/-! #### `modPort` -/

@[simp] theorem State.modPort_cores (s : State) (j : Nat) (f : Port → Port) : (s.modPort j f).cores = s.cores := rfl
@[simp] theorem State.modPort_vats (s : State) (j : Nat) (f : Port → Port) : (s.modPort j f).vats = s.vats := rfl
@[simp] theorem State.modPort_parts (s : State) (j : Nat) (f : Port → Port) : (s.modPort j f).parts = s.parts := rfl
@[simp] theorem State.modPort_mem (s : State) (j : Nat) (f : Port → Port) : (s.modPort j f).mem = s.mem := rfl
@[simp] theorem State.modPort_fullBits (s : State) (j : Nat) (f : Port → Port) : (s.modPort j f).fullBits = s.fullBits := rfl
@[simp] theorem State.modPort_ue (s : State) (j : Nat) (f : Port → Port) : (s.modPort j f).ue = s.ue := rfl
@[simp] theorem State.modPort_behind (s : State) (j : Nat) (f : Port → Port) : (s.modPort j f).behind = s.behind := rfl
@[simp] theorem State.modPort_exact (s : State) (j : Nat) (f : Port → Port) : (s.modPort j f).exact = s.exact := rfl
@[simp] theorem State.modPort_records (s : State) (j : Nat) (f : Port → Port) : (s.modPort j f).records = s.records := rfl
@[simp] theorem State.modPort_res (s : State) (j : Nat) (f : Port → Port) : (s.modPort j f).res = s.res := rfl
@[simp] theorem State.modPort_sliceQ (s : State) (j : Nat) (f : Port → Port) : (s.modPort j f).sliceQ = s.sliceQ := rfl
@[simp] theorem State.modPort_tagQ (s : State) (j : Nat) (f : Port → Port) : (s.modPort j f).tagQ = s.tagQ := rfl
@[simp] theorem State.modPort_monitors (s : State) (j : Nat) (f : Port → Port) : (s.modPort j f).monitors = s.monitors := rfl
@[simp] theorem State.modPort_arrivals (s : State) (j : Nat) (f : Port → Port) : (s.modPort j f).arrivals = s.arrivals := rfl
@[simp] theorem State.modPort_poolFences (s : State) (j : Nat) (f : Port → Port) : (s.modPort j f).poolFences = s.poolFences := rfl
@[simp] theorem State.modPort_flights (s : State) (j : Nat) (f : Port → Port) : (s.modPort j f).flights = s.flights := rfl
@[simp] theorem State.modPort_parks (s : State) (j : Nat) (f : Port → Port) : (s.modPort j f).parks = s.parks := rfl
@[simp] theorem State.modPort_tc (s : State) (j : Nat) (f : Port → Port) : (s.modPort j f).tc = s.tc := rfl
@[simp] theorem State.modPort_time (s : State) (j : Nat) (f : Port → Port) : (s.modPort j f).time = s.time := rfl
@[simp] theorem State.modPort_statics (s : State) (j : Nat) (f : Port → Port) : (s.modPort j f).statics = s.statics := rfl
@[simp] theorem State.modPort_epochs (s : State) (j : Nat) (f : Port → Port) : (s.modPort j f).epochs = s.epochs := rfl
@[simp] theorem State.modPort_pkg (s : State) (j : Nat) (f : Port → Port) : (s.modPort j f).pkg = s.pkg := rfl
@[simp] theorem State.modPort_present (s : State) (j : Nat) (f : Port → Port) : (s.modPort j f).present = s.present := rfl
@[simp] theorem State.modPort_unreachable (s : State) (j : Nat) (f : Port → Port) : (s.modPort j f).unreachable = s.unreachable := rfl
@[simp] theorem State.modPort_kerranUp (s : State) (j : Nat) (f : Port → Port) : (s.modPort j f).kerranUp = s.kerranUp := rfl
@[simp] theorem State.modPort_rerouting (s : State) (j : Nat) (f : Port → Port) : (s.modPort j f).rerouting = s.rerouting := rfl
@[simp] theorem State.modPort_budget (s : State) (j : Nat) (f : Port → Port) : (s.modPort j f).budget = s.budget := rfl
@[simp] theorem State.modPort_vatPart (s : State) (j : Nat) (f : Port → Port) : (s.modPort j f).vatPart = s.vatPart := rfl
@[simp] theorem State.modPort_granPart (s : State) (j : Nat) (f : Port → Port) : (s.modPort j f).granPart = s.granPart := rfl
@[simp] theorem State.modPort_portPart (s : State) (j : Nat) (f : Port → Port) : (s.modPort j f).portPart = s.portPart := rfl
@[simp] theorem State.modPort_inbound (s : State) (j : Nat) (f : Port → Port) : (s.modPort j f).inbound = s.inbound := rfl
@[simp] theorem State.modPort_pool (s : State) (j : Nat) (f : Port → Port) : (s.modPort j f).pool = s.pool := rfl
@[simp] theorem State.modPort_caltik (s : State) (j : Nat) (f : Port → Port) : (s.modPort j f).caltik = s.caltik := rfl
@[simp] theorem State.modPort_heldInReset (s : State) (j : Nat) (f : Port → Port) : (s.modPort j f).heldInReset = s.heldInReset := rfl
@[simp] theorem State.modPort_answer (s : State) (j : Nat) (f : Port → Port) : (s.modPort j f).answer = s.answer := rfl
@[simp] theorem State.modPort_sched (s : State) (j : Nat) (f : Port → Port) : (s.modPort j f).sched = s.sched := rfl
@[simp] theorem State.modPort_cur (s : State) (j : Nat) (f : Port → Port) : (s.modPort j f).cur = s.cur := rfl
@[simp] theorem State.modPort_fresh (s : State) (j : Nat) (f : Port → Port) : (s.modPort j f).fresh = s.fresh := rfl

==================================================

■ Assignment: Write the data out again in full. Match it word for word.

■ Solution to this task:
/-! #### `modPort` -/

@[simp] theorem State.modPort_cores (s : State) (j : Nat) (f : Port → Port) : (s.modPort j f).cores = s.cores := rfl
@[simp] theorem State.modPort_vats (s : State) (j : Nat) (f : Port → Port) : (s.modPort j f).vats = s.vats := rfl
@[simp] theorem State.modPort_parts (s : State) (j : Nat) (f : Port → Port) : (s.modPort j f).parts = s.parts := rfl
@[simp] theorem State.modPort_mem (s : State) (j : Nat) (f : Port → Port) : (s.modPort j f).mem = s.mem := rfl
@[simp] theorem State.modPort_fullBits (s : State) (j : Nat) (f : Port → Port) : (s.modPort j f).fullBits = s.fullBits := rfl
@[simp] theorem State.modPort_ue (s : State) (j : Nat) (f : Port → Port) : (s.modPort j f).ue = s.ue := rfl
@[simp] theorem State.modPort_behind (s : State) (j : Nat) (f : Port → Port) : (s.modPort j f).behind = s.behind := rfl
@[simp] theorem State.modPort_exact (s : State) (j : Nat) (f : Port → Port) : (s.modPort j f).exact = s.exact := rfl
@[simp] theorem State.modPort_records (s : State) (j : Nat) (f : Port → Port) : (s.modPort j f).records = s.records := rfl
@[simp] theorem State.modPort_res (s : State) (j : Nat) (f : Port → Port) : (s.modPort j f).res = s.res := rfl
@[simp] theorem State.modPort_sliceQ (s : State) (j : Nat) (f : Port → Port) : (s.modPort j f).sliceQ = s.sliceQ := rfl
@[simp] theorem State.modPort_tagQ (s : State) (j : Nat) (f : Port → Port) : (s.modPort j f).tagQ = s.tagQ := rfl
@[simp] theorem State.modPort_monitors (s : State) (j : Nat) (f : Port → Port) : (s.modPort j f).monitors = s.monitors := rfl
@[simp] theorem State.modPort_arrivals (s : State) (j : Nat) (f : Port → Port) : (s.modPort j f).arrivals = s.arrivals := rfl
@[simp] theorem State.modPort_poolFences (s : State) (j : Nat) (f : Port → Port) : (s.modPort j f).poolFences = s.poolFences := rfl
@[simp] theorem State.modPort_flights (s : State) (j : Nat) (f : Port → Port) : (s.modPort j f).flights = s.flights := rfl
@[simp] theorem State.modPort_parks (s : State) (j : Nat) (f : Port → Port) : (s.modPort j f).parks = s.parks := rfl
@[simp] theorem State.modPort_tc (s : State) (j : Nat) (f : Port → Port) : (s.modPort j f).tc = s.tc := rfl
@[simp] theorem State.modPort_time (s : State) (j : Nat) (f : Port → Port) : (s.modPort j f).time = s.time := rfl
@[simp] theorem State.modPort_statics (s : State) (j : Nat) (f : Port → Port) : (s.modPort j f).statics = s.statics := rfl
@[simp] theorem State.modPort_epochs (s : State) (j : Nat) (f : Port → Port) : (s.modPort j f).epochs = s.epochs := rfl
@[simp] theorem State.modPort_pkg (s : State) (j : Nat) (f : Port → Port) : (s.modPort j f).pkg = s.pkg := rfl
@[simp] theorem State.modPort_present (s : State) (j : Nat) (f : Port → Port) : (s.modPort j f).present = s.present := rfl
@[simp] theorem State.modPort_unreachable (s : State) (j : Nat) (f : Port → Port) : (s.modPort j f).unreachable = s.unreachable := rfl
@[simp] theorem State.modPort_kerranUp (s : State) (j : Nat) (f : Port → Port) : (s.modPort j f).kerranUp = s.kerranUp := rfl
@[simp] theorem State.modPort_rerouting (s : State) (j : Nat) (f : Port → Port) : (s.modPort j f).rerouting = s.rerouting := rfl
@[simp] theorem State.modPort_budget (s : State) (j : Nat) (f : Port → Port) : (s.modPort j f).budget = s.budget := rfl
@[simp] theorem State.modPort_vatPart (s : State) (j : Nat) (f : Port → Port) : (s.modPort j f).vatPart = s.vatPart := rfl
@[simp] theorem State.modPort_granPart (s : State) (j : Nat) (f : Port → Port) : (s.modPort j f).granPart = s.granPart := rfl
@[simp] theorem State.modPort_portPart (s : State) (j : Nat) (f : Port → Port) : (s.modPort j f).portPart = s.portPart := rfl
@[simp] theorem State.modPort_inbound (s : State) (j : Nat) (f : Port → Port) : (s.modPort j f).inbound = s.inbound := rfl
@[simp] theorem State.modPort_pool (s : State) (j : Nat) (f : Port → Port) : (s.modPort j f).pool = s.pool := rfl
@[simp] theorem State.modPort_caltik (s : State) (j : Nat) (f : Port → Port) : (s.modPort j f).caltik = s.caltik := rfl
@[simp] theorem State.modPort_heldInReset (s : State) (j : Nat) (f : Port → Port) : (s.modPort j f).heldInReset = s.heldInReset := rfl
@[simp] theorem State.modPort_answer (s : State) (j : Nat) (f : Port → Port) : (s.modPort j f).answer = s.answer := rfl
@[simp] theorem State.modPort_sched (s : State) (j : Nat) (f : Port → Port) : (s.modPort j f).sched = s.sched := rfl
@[simp] theorem State.modPort_cur (s : State) (j : Nat) (f : Port → Port) : (s.modPort j f).cur = s.cur := rfl
@[simp] theorem State.modPort_fresh (s : State) (j : Nat) (f : Port → Port) : (s.modPort j f).fresh = s.fresh := rfl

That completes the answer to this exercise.